# *backup* wakelocks....anyone else getting these?



## dpaine88 (Jul 21, 2011)

Really getting annoyed with this.

Every few days or so I will notice the phone coming out of "sleep" very quickly, and I quickly realize this is because the damn thing is not sleeping at all in fact!

I go ahead and check BetterBatteryStats and there is a big wakelock from *backup*.

After rebooting, it is back to normal but this happens far too often.

All I have seen for advice is to uncheck the "Google Backup and Restore" but I want Google to backup things like keyboard dictionary data, default sound/keyboard settings and my background etc etc and now even swiftkey.
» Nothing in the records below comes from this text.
/-! ### setBank -/

@[simp] theorem State.setBank_pending (b : Bool) (x : Bank) : (s.setBank b x).pending = s.pending := rfl
@[simp] theorem State.setBank_phase (b : Bool) (x : Bank) : (s.setBank b x).phase = s.phase := rfl
@[simp] theorem State.setBank_legacy (b : Bool) (x : Bank) : (s.setBank b x).legacy = s.legacy := rfl
@[simp] theorem State.setBank_pins (b : Bool) (x : Bank) : (s.setBank b x).pins = s.pins := rfl
@[simp] theorem State.setBank_part (b : Bool) (x : Bank) : (s.setBank b x).part = s.part := rfl
@[simp] theorem State.setBank_fuses (b : Bool) (x : Bank) : (s.setBank b x).fuses = s.fuses := rfl
@[simp] theorem State.setBank_mram (b : Bool) (x : Bank) : (s.setBank b x).mram = s.mram := rfl
@[simp] theorem State.setBank_words (b : Bool) (x : Bank) : (s.setBank b x).words = s.words := rfl
@[simp] theorem State.setBank_counters (b : Bool) (x : Bank) : (s.setBank b x).counters = s.counters := rfl
@[simp] theorem State.setBank_stipple (b : Bool) (x : Bank) : (s.setBank b x).stipple = s.stipple := rfl
@[simp] theorem State.setBank_tick (b : Bool) (x : Bank) : (s.setBank b x).tick = s.tick := rfl
@[simp] theorem State.setBank_cmd (b : Bool) (x : Bank) : (s.setBank b x).cmd = s.cmd := rfl
@[simp] theorem State.setBank_ev (b : Bool) (x : Bank) : (s.setBank b x).ev = s.ev := rfl
@[simp] theorem State.setBank_chans (b : Bool) (x : Bank) : (s.setBank b x).chans = s.chans := rfl
@[simp] theorem State.setBank_vonu (b : Bool) (x : Bank) : (s.setBank b x).vonu = s.vonu := rfl
@[simp] theorem State.setBank_burin (b : Bool) (x : Bank) : (s.setBank b x).burin = s.burin := rfl
@[simp] theorem State.setBank_cls (b : Bool) (x : Bank) : (s.setBank b x).cls = s.cls := rfl
@[simp] theorem State.setBank_qs (b : Bool) (x : Bank) : (s.setBank b x).qs = s.qs := rfl
@[simp] theorem State.setBank_bpm (b : Bool) (x : Bank) : (s.setBank b x).bpm = s.bpm := rfl
@[simp] theorem State.setBank_alink (b : Bool) (x : Bank) : (s.setBank b x).alink = s.alink := rfl
@[simp] theorem State.setBank_eth (b : Bool) (x : Bank) : (s.setBank b x).eth = s.eth := rfl
@[simp] theorem State.setBank_time (b : Bool) (x : Bank) : (s.setBank b x).time = s.time := rfl
@[simp] theorem State.setBank_ces (b : Bool) (x : Bank) : (s.setBank b x).ces = s.ces := rfl
@[simp] theorem State.setBank_crypto (b : Bool) (x : Bank) : (s.setBank b x).crypto = s.crypto := rfl
@[simp] theorem State.setBank_fault (b : Bool) (x : Bank) : (s.setBank b x).fault = s.fault := rfl
@[simp] theorem State.setBank_power (b : Bool) (x : Bank) : (s.setBank b x).power = s.power := rfl
@[simp] theorem State.setBank_leg (b : Bool) (x : Bank) : (s.setBank b x).leg = s.leg := rfl
@[simp] theorem State.setBank_freeCount (b : Bool) (x : Bank) : (s.setBank b x).freeCount = s.freeCount := rfl
@[simp] theorem State.setBank_out (b : Bool) (x : Bank) : (s.setBank b x).out = s.out := rfl

/-! ### setCtr -/

@[simp] theorem State.setCtr_pending (a : Nat) (v : BitVec 64) : (s.setCtr a v).pending = s.pending := rfl
@[simp] theorem State.setCtr_phase (a : Nat) (v : BitVec 64) : (s.setCtr a v).phase = s.phase := rfl
@[simp] theorem State.setCtr_legacy (a : Nat) (v : BitVec 64) : (s.setCtr a v).legacy = s.legacy := rfl
@[simp] theorem State.setCtr_pins (a : Nat) (v : BitVec 64) : (s.setCtr a v).pins = s.pins := rfl
@[simp] theorem State.setCtr_part (a : Nat) (v : BitVec 64) : (s.setCtr a v).part = s.part := rfl
@[simp] theorem State.setCtr_fuses (a : Nat) (v : BitVec 64) : (s.setCtr a v).fuses = s.fuses := rfl
@[simp] theorem State.setCtr_mram (a : Nat) (v : BitVec 64) : (s.setCtr a v).mram = s.mram := rfl
@[simp] theorem State.setCtr_words (a : Nat) (v : BitVec 64) : (s.setCtr a v).words = s.words := rfl
@[simp] theorem State.setCtr_stipple (a : Nat) (v : BitVec 64) : (s.setCtr a v).stipple = s.stipple := rfl
@[simp] theorem State.setCtr_tick (a : Nat) (v : BitVec 64) : (s.setCtr a v).tick = s.tick := rfl
@[simp] theorem State.setCtr_cmd (a : Nat) (v : BitVec 64) : (s.setCtr a v).cmd = s.cmd := rfl
@[simp] theorem State.setCtr_ev (a : Nat) (v : BitVec 64) : (s.setCtr a v).ev = s.ev := rfl
@[simp] theorem State.setCtr_chans (a : Nat) (v : BitVec 64) : (s.setCtr a v).chans = s.chans := rfl
@[simp] theorem State.setCtr_vonu (a : Nat) (v : BitVec 64) : (s.setCtr a v).vonu = s.vonu := rfl
@[simp] theorem State.setCtr_burin (a : Nat) (v : BitVec 64) : (s.setCtr a v).burin = s.burin := rfl
@[simp] theorem State.setCtr_cls (a : Nat) (v : BitVec 64) : (s.setCtr a v).cls = s.cls := rfl
@[simp] theorem State.setCtr_qs (a : Nat) (v : BitVec 64) : (s.setCtr a v).qs = s.qs := rfl
@[simp] theorem State.setCtr_bpm (a : Nat) (v : BitVec 64) : (s.setCtr a v).bpm = s.bpm := rfl
@[simp] theorem State.setCtr_alink (a : Nat) (v : BitVec 64) : (s.setCtr a v).alink = s.alink := rfl
@[simp] theorem State.setCtr_eth (a : Nat) (v : BitVec 64) : (s.setCtr a v).eth = s.eth := rfl
@[simp] theorem State.setCtr_time (a : Nat) (v : BitVec 64) : (s.setCtr a v).time = s.time := rfl
@[simp] theorem State.setCtr_ces (a : Nat) (v : BitVec 64) : (s.setCtr a v).ces = s.ces := rfl
@[simp] theorem State.setCtr_crypto (a : Nat) (v : BitVec 64) : (s.setCtr a v).crypto = s.crypto := rfl
@[simp] theorem State.setCtr_fault (a : Nat) (v : BitVec 64) : (s.setCtr a v).fault = s.fault := rfl
@[simp] theorem State.setCtr_power (a : Nat) (v : BitVec 64) : (s.setCtr a v).power = s.power := rfl
@[simp] theorem State.setCtr_fw (a : Nat) (v : BitVec 64) : (s.setCtr a v).fw = s.fw := rfl
@[simp] theorem State.setCtr_leg (a : Nat) (v : BitVec 64) : (s.setCtr a v).leg = s.leg := rfl
@[simp] theorem State.setCtr_freeCount (a : Nat) (v : BitVec 64) : (s.setCtr a v).freeCount = s.freeCount := rfl
@[simp] theorem State.setCtr_out (a : Nat) (v : BitVec 64) : (s.setCtr a v).out = s.out := rfl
Am I the only one getting this frequently?


----------



## Art Vandelay (Jan 4, 2012)

Never seen this one before.

Go through the all apps setting and maybe try FC/clearing cache/clearing data for the apps that are responsible for backup.

Sent from my Galaxy Nexus using RootzWiki


----------



## brkshr (Jun 16, 2011)

Maybe try a different ROM or kernel? My only guess would be to toggle backup like you said. Never seen that before.

Edit: maybe uncheck backup, reboot, then check it again later on. I heard that helps reset backup on googles end.

Swyped from my GNex


----------



## brkshr (Jun 16, 2011)

Double post


----------